After going through their pockets, I found out that it
wasn't Jackie or Mickey. I did, however, pick up something
that I had a feeling would come in handy: a 12mm Desert
Eagle. An assault rifle in the palm of my hand. Early
Christmas.
The sound of the shooting, and of my new toy, had
bounced everywhere in the deserted corridors of the station. I
continued toward the exit inside a maze of corridors until,
behind the mouth of one of them a voice called out:
«Hey, guys...?!»
And then exclaimed, «Guys!» as I stepped into the man's
view with my gun pointed in his face. The bastard was beyond
an entrance gate to another wing of the building. It was as easy
as a hunting trip inside a zoo. Since I couldn't search the body,
I headed in the opposite direction. It only took me a couple of
minutes to get used to the weight of the semiautomatic, but I
was still amazed by the firepower. It was a shit situation. Black
shit. Yet I kept smiling like a child.
A heroic death
I arrived at platform number 4, the one that could take me
home.
I was greeted by a tune whistled by a guy armed with a
shotgun. Determined to join the band, I rang my lead at the side
of his head.
I had to adjust my aim.
The man, who was holding his rifle in a position
convenient for long waits, turned the barrel toward me with the
aid of one arm and fired. He too had not had a chance to aim at
the big target and scratched the air near my jacket.

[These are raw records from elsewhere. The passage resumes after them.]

/-- Each logical column of a row without a failure is its own; in a row with one report of failures each is lost or on a good physical column. -/
theorem State.bootFinish_cols :
    (∀ r : Fin 32, ∀ c < 8, (∀ e ∈ x.failed, e.1 ≠ r) → ((s.bootFinish x).row r.val).cols.getD c 15 = BitVec.ofNat 4 c)
      ∧ ∀ r : Fin 32, ∀ m : BitVec 9, (∀ e ∈ x.failed, e.1 = r → e = (r, m)) → (r, m) ∈ x.failed →
          ∀ p ∈ ((s.bootFinish x).row r.val).cols, p = 15 ∨ bitOf m p.toNat = false := by
  constructor
  · intro r c hc h
    rw [State.bootFinish_row, failedColumns_none h]
    exact DieRow.selfTest_zero c hc
  · intro r m h hm p hp
    rw [State.bootFinish_row, failedColumns_eq h hm] at hp
    exact DieRow.selfTest_good hp

end BootFinish

/-! ### The command -/

section Exec

variable {x : BootSense}

theorem exec_bootReady_idle (h : s.svc.booting = false) : exec (.bootReady x) s = .next s := by
  show execBootReady x s = _
  simp [execBootReady, unlessInert, h]

variable (awake : s.inert = false) (hb : s.svc.booting = true)
include awake hb

theorem exec_bootReady_recover (h0 : s.imageOk 0 = false) (h1 : s.imageOk 1 = false) : exec (.bootReady x) s = .next s.recover := by
  show execBootReady x s = _
  simp [execBootReady, unlessInert, awake, hb, State.bootImage_none h0 h1]

variable (good : s.imageOk 0 = true ∨ s.imageOk 1 = true)
include good

theorem exec_bootReady_stop {k : Fin 4} (hk : x.badStack = some k) (hw : s.svc.warmBoot = false) :
    exec (.bootReady x) s = .next (s.loaded.bootStop k) := by
  have hw' : (s.tried.runImage s.goodImage).bootAdvance.bootConfig.svc.warmBoot = false := s.loads_loaded.warm.trans hw
  show execBootReady x s = _
  simp [execBootReady, unlessInert, awake, hb, State.bootImage_some good, hk, hw', State.bootStop, State.loaded]

theorem exec_bootReady_finish (h : x.badStack = none ∨ s.svc.warmBoot = true) : exec (.bootReady x) s = .next (s.loaded.bootFinish x) := by
  have hw : (s.tried.runImage s.goodImage).bootAdvance.bootConfig.svc.warmBoot = s.svc.warmBoot := s.loads_loaded.warm
  show execBootReady x s = _
  rcases h with h | h
  · simp [execBootReady, unlessInert, awake, hb, State.bootImage_some good, h, State.bootFinish, State.loaded]
  · simp [execBootReady, unlessInert, awake, hb, State.bootImage_some good, hw, h, State.bootFinish, State.loaded]

end Exec

/-! ### What a boot with a good image ends at -/

/-- The part of a boot that holds whether or not a stack is bad: the running image, the fuses, the mark of the image passed over, and the event owed. -/
structure State.Boots (s t : State) : Prop where
  image : t.image.toNat = s.goodImage
  fuse : t.svc.svnFuse.toNat = s.bootFuse s.goodImage
  booting : t.svc.booting = false
  marked : s.goodImage ≠ s.firstImage → (if s.firstImage = 0 then t.svc.aBad else t.svc.bBad) = true
  event : t.configDefaulted = true → t.hif.configEvent = true

variable {b : State}

theorem State.Loads.stop_boots (h : s.Loads b) (k : Fin 4) : s.Boots (b.bootStop k) := ⟨h.image, h.fuse, rfl, h.marked, h.event⟩

theorem State.Loads.finish_boots (h : s.Loads b) (x : BootSense) : s.Boots (b.bootFinish x) := by
  refine ⟨?_, ?_, State.bootFinish_booting x, ?_, ?_⟩
  · rw [State.bootFinish_image, h.image]
  · rw [State.bootFinish_svnFuse, h.fuse]
  · rw [State.bootFinish_aBad, State.bootFinish_bBad]
    exact h.marked
  · rw [State.bootFinish_configDefaulted, State.bootFinish_configEvent]
    exact h.event

theorem State.Loads.finish_locks (h : s.Loads b) (x : BootSense) : (b.bootFinish x).locks = (s.locks ||| 0b10011) := by
  rw [State.bootFinish_locks, h.locks]

theorem State.Loads.finish_dtb (h : s.Loads b) (x : BootSense) :
    (b.bootFinish x).dtb = if s.svc.warmBoot = false ∧ s.upLinks ≠ [] then x.peerDtb.getD s.dtb else s.dtb := by
  have hlinks : b.upLinks = s.upLinks := by simp only [State.upLinks, State.link, h.lwl]
  rw [State.bootFinish_dtb, h.warm, h.dtb, hlinks]

end Sys2Proof.Machine

namespace Sys2Proof

open Machine

/-- Settles O58: with no good image the boot recovers; with one, a full boot that finds a bad stack stops and any other finishes. -/
theorem bootSequence : Obligations.BootSequence := by
  intro s x awake
  refine ⟨exec_bootReady_idle, fun hb h0 h1 => ⟨_, exec_bootReady_recover awake hb h0 h1, rfl, rfl, rfl, rfl, rfl, rfl, rfl, rfl⟩, fun hb good => ?_⟩
  have loads := s.loads_loaded
  generalize hl : s.loaded = b at loads
  by_cases done : x.badStack = none ∨ s.svc.warmBoot = true
  · have hx : exec (.bootReady x) s = .next (b.bootFinish x) := hl ▸ exec_bootReady_finish awake hb good done
    obtain ⟨image, fuse, booting, marked, event⟩ := loads.finish_boots x
    refine ⟨b.bootFinish x, hx, image, fuse, booting, marked, event, fun k hk hw => ?_, fun _ => ?_⟩
    · simp [hk, hw] at done
    · exact ⟨State.bootFinish_ready x, loads.finish_locks x, State.bootFinish_stage x, State.bootFinish_enabled x, loads.finish_dtb x,
        State.bootEnd_bootLost, State.bootFinish_cols x⟩
  · obtain ⟨hbad, hw⟩ := not_or.1 done
    obtain ⟨k, hk⟩ := Option.ne_none_iff_exists'.1 hbad
    have hx : exec (.bootReady x) s = .next (b.bootStop k) := hl ▸ exec_bootReady_stop awake hb good hk (Bool.not_eq_true _ ▸ hw)
    obtain ⟨image, fuse, booting, marked, event⟩ := loads.stop_boots k
    refine ⟨b.bootStop k, hx, image, fuse, booting, marked, event, fun j hj _ => ?_, fun h => absurd h done⟩
    obtain rfl : k = j := Option.some.inj (hk.symm.trans hj)
    exact ⟨loads.ready, loads.locks, rfl, by simp [State.bootStop]; omega⟩

end Sys2Proof
end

It was a tip that would come in handy in his next life since
he had already used up his bonus down here.
I went down another level. From the looks of the signs,
there was some maintenance work going on and access was
limited to authorized personnel. Sure enough.
The man with the shotgun was guarding that entrance. The
stairs were engulfed in darkness, the track was cordoned off
and one of the trains was stopped midway between the
platform and the tunnel behind it. No one else but yours truly.
If the area was so clear, there was no reason to keep a fully
armed sentry there.
Determined to go deeper I went towards another back
door. I kicked it down and found myself facing the back of a
man who was holding a Christ of the Metropolitan Police at
gunpoint.
I quickly stepped into the assailant's field of vision, just as
the little pink mist that the beretta made gushed from his head
and ended up sizzling on the neon on the ceiling.
«You saved me, man!» the policeman breathed sharply.
«What's going on?»
«A massacre. These killers have appeared out of nowhere.
We need help! There's a phone in the command centre
upstairs!»
«Good idea.»
«Then follow me.»
I had his back until we came in front of the electronic lock
on the Control Room access door. That's when I realized the
man with the shotgun.
«Open it and then step aside!» I ordered the officer. «Give
me a moment,« I said as I walked back down the hallway to the
sentry's body. I picked up the shotgun, removed the shell he
had fired at me and replaced it with one of the cartridges I
found in his pocket. At that instant a bell rang and the sound of
a hydraulic device going off. Like that of a security door.
I turned around in time to see the officer's head blow up.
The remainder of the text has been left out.